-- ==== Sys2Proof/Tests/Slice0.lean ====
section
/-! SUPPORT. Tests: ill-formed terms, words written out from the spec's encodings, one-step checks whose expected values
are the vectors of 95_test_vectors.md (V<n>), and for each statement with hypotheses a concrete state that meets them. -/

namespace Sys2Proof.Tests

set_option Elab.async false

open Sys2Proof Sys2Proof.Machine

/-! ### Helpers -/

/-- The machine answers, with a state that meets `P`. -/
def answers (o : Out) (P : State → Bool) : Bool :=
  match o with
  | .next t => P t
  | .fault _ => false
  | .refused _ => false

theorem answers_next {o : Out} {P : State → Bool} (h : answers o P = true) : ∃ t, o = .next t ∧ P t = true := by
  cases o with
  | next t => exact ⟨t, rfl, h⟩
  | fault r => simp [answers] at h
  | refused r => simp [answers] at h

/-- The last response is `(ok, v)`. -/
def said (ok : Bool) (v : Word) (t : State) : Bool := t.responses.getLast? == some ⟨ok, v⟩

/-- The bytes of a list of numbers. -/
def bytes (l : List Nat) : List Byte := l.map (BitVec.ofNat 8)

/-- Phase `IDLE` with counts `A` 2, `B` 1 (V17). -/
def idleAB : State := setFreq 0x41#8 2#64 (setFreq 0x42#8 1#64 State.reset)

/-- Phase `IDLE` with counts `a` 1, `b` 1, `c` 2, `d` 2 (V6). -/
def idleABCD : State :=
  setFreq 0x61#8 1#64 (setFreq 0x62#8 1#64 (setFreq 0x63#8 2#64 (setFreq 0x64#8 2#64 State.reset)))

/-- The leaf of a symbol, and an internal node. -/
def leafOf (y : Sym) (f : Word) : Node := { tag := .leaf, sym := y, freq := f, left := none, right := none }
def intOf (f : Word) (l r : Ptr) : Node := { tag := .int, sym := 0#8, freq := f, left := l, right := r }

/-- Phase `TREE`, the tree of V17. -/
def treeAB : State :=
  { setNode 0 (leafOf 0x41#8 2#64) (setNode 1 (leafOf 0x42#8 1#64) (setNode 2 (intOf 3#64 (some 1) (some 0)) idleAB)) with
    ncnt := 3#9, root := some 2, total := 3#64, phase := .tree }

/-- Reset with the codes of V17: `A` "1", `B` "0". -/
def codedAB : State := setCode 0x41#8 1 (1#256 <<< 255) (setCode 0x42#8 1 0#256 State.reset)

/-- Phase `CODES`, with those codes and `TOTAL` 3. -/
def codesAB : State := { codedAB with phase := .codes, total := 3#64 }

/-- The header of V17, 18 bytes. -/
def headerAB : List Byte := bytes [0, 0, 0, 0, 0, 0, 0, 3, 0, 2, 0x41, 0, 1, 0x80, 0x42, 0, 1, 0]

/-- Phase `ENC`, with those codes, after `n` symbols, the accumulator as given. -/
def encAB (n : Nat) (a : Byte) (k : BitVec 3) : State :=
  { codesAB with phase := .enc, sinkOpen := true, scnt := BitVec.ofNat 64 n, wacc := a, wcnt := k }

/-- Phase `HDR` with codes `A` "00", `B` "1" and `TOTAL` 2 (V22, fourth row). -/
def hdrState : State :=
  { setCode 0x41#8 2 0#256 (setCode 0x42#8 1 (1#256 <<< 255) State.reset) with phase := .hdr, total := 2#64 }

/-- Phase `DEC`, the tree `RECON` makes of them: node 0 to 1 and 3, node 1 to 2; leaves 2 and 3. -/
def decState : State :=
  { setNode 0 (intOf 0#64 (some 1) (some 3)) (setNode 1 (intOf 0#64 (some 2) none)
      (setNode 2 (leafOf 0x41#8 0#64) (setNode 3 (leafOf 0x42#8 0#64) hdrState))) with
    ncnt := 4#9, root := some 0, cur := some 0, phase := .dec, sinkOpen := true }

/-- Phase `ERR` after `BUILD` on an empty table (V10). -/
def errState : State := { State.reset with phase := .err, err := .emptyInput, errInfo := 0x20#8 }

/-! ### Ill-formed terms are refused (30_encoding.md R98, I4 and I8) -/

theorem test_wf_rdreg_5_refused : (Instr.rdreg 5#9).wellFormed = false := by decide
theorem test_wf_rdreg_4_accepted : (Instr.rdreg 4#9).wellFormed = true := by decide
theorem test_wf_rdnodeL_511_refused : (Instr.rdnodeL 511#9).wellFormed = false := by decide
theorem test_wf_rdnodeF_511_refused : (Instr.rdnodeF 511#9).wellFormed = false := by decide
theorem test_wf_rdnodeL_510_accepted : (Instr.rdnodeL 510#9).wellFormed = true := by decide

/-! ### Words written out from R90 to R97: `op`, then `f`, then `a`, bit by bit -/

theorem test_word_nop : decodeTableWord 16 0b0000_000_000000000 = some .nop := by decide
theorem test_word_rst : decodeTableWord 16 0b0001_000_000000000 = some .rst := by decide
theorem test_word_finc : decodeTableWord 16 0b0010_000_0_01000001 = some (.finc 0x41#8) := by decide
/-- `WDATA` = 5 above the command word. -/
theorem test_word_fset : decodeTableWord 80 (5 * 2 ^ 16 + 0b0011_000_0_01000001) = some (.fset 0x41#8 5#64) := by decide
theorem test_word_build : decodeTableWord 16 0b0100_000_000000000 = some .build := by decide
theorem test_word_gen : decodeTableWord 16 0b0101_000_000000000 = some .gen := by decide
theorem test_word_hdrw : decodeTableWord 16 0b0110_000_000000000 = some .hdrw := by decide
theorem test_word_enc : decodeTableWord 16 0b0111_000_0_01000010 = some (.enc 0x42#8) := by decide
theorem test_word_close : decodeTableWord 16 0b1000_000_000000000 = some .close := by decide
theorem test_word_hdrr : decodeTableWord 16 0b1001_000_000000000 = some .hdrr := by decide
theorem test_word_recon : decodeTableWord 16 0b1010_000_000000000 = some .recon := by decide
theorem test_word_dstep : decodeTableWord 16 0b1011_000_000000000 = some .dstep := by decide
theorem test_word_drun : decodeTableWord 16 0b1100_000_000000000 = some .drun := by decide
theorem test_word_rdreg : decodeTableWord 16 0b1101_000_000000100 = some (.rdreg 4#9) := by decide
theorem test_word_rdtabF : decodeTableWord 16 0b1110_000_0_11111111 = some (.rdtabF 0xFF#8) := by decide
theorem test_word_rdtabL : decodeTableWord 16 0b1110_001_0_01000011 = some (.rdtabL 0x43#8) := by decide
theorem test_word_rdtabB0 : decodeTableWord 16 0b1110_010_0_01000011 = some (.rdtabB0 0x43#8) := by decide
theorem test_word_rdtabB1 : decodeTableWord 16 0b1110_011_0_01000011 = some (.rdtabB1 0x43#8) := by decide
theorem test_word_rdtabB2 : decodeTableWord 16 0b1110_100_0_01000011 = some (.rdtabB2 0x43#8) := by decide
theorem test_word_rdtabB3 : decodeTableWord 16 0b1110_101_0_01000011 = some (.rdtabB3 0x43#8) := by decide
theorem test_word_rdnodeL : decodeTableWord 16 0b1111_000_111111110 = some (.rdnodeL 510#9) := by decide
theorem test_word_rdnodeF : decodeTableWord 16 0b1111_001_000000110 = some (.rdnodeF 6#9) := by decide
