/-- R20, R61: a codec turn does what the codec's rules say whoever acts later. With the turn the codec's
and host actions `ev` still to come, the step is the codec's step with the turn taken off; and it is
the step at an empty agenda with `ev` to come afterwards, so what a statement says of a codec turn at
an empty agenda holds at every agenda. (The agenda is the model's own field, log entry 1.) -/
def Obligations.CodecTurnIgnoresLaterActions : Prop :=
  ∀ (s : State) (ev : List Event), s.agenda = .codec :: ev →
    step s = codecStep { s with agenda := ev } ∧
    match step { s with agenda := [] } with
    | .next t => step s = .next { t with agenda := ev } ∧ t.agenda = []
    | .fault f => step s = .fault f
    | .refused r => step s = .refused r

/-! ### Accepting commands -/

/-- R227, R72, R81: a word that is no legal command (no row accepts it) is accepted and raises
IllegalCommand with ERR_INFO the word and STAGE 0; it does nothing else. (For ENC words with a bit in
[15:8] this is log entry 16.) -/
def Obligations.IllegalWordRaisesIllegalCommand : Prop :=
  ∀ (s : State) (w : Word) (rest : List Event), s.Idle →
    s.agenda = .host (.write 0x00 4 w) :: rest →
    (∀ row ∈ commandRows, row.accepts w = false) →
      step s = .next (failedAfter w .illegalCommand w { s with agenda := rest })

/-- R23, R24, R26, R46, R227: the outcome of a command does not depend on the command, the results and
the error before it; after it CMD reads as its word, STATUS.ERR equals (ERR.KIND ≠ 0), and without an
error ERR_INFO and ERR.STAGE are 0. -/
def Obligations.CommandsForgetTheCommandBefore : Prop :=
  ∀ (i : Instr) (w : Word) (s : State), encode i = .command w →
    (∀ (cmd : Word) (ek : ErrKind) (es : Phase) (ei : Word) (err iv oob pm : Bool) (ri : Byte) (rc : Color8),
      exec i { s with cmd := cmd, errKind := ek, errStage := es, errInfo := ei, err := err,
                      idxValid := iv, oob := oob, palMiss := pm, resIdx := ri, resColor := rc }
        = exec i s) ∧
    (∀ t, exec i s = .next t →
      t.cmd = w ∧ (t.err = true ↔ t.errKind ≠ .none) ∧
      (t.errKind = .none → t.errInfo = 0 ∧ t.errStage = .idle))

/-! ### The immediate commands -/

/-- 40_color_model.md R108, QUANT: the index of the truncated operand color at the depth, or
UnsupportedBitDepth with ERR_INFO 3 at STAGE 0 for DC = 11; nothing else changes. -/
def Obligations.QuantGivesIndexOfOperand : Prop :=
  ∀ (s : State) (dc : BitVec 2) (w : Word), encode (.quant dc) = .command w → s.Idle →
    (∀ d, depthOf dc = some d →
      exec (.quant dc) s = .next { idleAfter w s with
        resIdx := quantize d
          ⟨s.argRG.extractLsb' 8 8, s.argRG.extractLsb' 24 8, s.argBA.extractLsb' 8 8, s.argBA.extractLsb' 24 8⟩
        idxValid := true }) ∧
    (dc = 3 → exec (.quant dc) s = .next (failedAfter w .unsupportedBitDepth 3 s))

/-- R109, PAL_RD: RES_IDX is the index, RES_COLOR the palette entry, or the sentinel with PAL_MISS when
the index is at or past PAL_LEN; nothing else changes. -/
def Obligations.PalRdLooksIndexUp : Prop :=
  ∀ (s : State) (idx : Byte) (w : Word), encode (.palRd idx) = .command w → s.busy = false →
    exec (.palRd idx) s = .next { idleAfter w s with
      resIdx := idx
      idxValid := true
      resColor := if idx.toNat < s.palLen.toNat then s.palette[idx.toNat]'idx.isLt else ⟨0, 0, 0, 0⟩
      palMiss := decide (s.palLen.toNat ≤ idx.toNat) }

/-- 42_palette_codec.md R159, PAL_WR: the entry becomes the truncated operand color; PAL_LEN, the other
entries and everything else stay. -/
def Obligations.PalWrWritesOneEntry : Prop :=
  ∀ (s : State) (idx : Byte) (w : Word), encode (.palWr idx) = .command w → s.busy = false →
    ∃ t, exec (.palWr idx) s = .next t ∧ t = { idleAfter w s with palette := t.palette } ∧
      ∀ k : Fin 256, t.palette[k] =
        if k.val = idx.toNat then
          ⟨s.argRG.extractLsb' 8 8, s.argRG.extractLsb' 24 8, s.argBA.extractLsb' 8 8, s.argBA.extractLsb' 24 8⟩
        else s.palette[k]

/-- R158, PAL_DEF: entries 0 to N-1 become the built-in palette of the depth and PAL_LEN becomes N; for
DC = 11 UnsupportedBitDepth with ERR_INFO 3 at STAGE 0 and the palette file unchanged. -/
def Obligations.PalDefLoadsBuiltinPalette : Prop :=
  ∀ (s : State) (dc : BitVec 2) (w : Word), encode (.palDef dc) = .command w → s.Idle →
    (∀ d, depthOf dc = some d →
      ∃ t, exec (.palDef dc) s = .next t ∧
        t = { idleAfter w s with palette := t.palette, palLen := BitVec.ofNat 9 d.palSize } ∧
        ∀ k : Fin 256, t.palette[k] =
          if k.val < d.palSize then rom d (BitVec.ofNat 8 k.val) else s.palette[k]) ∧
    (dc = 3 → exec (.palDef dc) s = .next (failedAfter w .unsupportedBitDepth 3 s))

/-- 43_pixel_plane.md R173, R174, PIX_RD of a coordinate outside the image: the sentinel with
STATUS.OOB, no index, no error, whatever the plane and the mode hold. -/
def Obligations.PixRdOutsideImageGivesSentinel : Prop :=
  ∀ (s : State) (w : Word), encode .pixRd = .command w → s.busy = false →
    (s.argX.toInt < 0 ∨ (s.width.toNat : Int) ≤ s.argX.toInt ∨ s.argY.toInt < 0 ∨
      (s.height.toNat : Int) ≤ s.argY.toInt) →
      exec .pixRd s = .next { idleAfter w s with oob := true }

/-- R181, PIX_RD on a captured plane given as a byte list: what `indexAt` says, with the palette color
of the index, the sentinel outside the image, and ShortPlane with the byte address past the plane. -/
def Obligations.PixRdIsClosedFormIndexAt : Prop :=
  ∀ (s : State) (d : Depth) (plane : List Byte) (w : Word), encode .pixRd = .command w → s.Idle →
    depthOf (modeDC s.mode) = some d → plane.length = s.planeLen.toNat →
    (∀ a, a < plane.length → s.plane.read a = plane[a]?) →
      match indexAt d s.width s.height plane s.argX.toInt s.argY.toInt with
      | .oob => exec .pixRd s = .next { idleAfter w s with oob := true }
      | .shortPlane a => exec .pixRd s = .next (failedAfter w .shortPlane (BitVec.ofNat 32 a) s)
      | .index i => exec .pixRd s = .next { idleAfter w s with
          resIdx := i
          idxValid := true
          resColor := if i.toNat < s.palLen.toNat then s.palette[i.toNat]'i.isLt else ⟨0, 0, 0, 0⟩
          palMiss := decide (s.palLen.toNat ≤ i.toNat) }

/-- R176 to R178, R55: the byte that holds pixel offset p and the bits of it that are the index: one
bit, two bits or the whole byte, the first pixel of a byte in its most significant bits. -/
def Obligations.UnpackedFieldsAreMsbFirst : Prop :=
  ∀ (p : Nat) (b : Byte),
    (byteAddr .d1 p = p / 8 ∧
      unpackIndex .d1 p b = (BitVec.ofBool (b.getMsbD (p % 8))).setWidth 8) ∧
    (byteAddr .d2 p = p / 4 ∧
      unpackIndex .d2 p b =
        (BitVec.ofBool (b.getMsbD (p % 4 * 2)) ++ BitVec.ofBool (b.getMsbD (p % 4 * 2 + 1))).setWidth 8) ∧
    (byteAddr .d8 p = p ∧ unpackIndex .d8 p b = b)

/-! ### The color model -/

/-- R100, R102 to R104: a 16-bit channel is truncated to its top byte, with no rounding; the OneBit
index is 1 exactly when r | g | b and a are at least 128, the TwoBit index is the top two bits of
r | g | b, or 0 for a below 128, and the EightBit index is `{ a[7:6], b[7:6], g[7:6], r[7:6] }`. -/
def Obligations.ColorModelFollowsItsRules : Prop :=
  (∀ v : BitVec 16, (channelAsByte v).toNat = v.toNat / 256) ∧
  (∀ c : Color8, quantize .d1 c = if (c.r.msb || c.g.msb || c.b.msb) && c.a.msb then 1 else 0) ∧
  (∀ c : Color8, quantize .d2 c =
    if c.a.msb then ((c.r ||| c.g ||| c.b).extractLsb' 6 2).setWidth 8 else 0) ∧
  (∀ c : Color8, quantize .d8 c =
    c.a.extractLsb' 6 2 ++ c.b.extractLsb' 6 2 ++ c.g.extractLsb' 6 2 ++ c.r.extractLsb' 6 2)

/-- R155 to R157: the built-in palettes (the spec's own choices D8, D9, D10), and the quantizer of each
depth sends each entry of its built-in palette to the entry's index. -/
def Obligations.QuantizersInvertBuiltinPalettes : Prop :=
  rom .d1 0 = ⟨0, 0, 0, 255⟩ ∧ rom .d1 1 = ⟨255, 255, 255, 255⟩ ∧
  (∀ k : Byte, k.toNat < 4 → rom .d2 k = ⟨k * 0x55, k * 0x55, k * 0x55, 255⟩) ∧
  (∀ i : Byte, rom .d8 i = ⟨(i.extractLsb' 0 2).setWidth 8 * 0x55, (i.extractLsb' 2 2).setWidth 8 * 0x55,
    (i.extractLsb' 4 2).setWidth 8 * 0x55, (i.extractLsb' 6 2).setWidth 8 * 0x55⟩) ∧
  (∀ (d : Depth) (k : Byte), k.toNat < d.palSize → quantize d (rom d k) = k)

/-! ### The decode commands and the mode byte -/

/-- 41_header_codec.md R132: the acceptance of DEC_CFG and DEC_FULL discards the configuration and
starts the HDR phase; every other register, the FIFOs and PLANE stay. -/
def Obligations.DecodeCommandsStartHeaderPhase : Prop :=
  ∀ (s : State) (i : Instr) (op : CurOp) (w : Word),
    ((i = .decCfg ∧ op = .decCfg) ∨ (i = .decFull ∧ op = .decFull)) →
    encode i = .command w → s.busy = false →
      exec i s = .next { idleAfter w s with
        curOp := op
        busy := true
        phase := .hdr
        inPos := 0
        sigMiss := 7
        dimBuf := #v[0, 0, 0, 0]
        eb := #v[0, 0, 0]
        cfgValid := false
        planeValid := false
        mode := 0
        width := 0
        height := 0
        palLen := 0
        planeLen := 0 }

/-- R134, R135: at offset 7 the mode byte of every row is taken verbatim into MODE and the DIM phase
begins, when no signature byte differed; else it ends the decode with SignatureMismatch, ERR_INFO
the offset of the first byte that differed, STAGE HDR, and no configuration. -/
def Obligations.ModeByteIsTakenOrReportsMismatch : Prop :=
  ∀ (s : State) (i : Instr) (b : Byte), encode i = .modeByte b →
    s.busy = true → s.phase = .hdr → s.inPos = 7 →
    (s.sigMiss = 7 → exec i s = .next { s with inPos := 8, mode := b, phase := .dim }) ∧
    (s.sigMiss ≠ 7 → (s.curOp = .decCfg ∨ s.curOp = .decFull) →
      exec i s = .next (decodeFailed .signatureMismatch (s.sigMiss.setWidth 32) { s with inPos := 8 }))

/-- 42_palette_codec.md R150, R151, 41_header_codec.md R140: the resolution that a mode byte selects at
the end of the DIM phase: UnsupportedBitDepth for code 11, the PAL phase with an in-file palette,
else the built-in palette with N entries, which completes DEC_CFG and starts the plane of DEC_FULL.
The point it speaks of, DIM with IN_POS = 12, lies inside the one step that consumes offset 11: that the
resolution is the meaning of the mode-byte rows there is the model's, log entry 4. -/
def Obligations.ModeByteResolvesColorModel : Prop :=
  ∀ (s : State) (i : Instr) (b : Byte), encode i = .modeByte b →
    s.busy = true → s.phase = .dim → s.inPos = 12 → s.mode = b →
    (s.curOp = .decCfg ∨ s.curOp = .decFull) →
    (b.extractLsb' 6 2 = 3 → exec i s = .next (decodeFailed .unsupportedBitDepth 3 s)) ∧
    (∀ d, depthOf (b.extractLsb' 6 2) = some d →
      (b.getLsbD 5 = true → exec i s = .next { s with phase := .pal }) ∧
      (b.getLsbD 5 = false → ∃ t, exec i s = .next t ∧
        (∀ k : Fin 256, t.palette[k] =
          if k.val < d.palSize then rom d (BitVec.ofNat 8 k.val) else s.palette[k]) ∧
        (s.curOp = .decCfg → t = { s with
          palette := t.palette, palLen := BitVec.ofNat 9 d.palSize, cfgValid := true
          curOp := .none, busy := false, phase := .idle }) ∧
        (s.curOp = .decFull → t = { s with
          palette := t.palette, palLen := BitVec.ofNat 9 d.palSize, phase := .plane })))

----

What the task asks – Find where the line with "ncnt := 4#9, root" sits in the material above, then copy exactly from it through the line with "theorem test_word_enc : decodeTableWord". Add no other line.

Task result –
    ncnt := 4#9, root := some 0, cur := some 0, phase := .dec, sinkOpen := true }

/-- Phase `ERR` after `BUILD` on an empty table (V10). -/
def errState : State := { State.reset with phase := .err, err := .emptyInput, errInfo := 0x20#8 }

/-! ### Ill-formed terms are refused (30_encoding.md R98, I4 and I8) -/

theorem test_wf_rdreg_5_refused : (Instr.rdreg 5#9).wellFormed = false := by decide
theorem test_wf_rdreg_4_accepted : (Instr.rdreg 4#9).wellFormed = true := by decide
theorem test_wf_rdnodeL_511_refused : (Instr.rdnodeL 511#9).wellFormed = false := by decide
theorem test_wf_rdnodeF_511_refused : (Instr.rdnodeF 511#9).wellFormed = false := by decide
theorem test_wf_rdnodeL_510_accepted : (Instr.rdnodeL 510#9).wellFormed = true := by decide

/-! ### Words written out from R90 to R97: `op`, then `f`, then `a`, bit by bit -/

theorem test_word_nop : decodeTableWord 16 0b0000_000_000000000 = some .nop := by decide
theorem test_word_rst : decodeTableWord 16 0b0001_000_000000000 = some .rst := by decide
theorem test_word_finc : decodeTableWord 16 0b0010_000_0_01000001 = some (.finc 0x41#8) := by decide
/-- `WDATA` = 5 above the command word. -/
theorem test_word_fset : decodeTableWord 80 (5 * 2 ^ 16 + 0b0011_000_0_01000001) = some (.fset 0x41#8 5#64) := by decide
theorem test_word_build : decodeTableWord 16 0b0100_000_000000000 = some .build := by decide
theorem test_word_gen : decodeTableWord 16 0b0101_000_000000000 = some .gen := by decide
theorem test_word_hdrw : decodeTableWord 16 0b0110_000_000000000 = some .hdrw := by decide
theorem test_word_enc : decodeTableWord 16 0b0111_000_0_01000010 = some (.enc 0x42#8) := by decide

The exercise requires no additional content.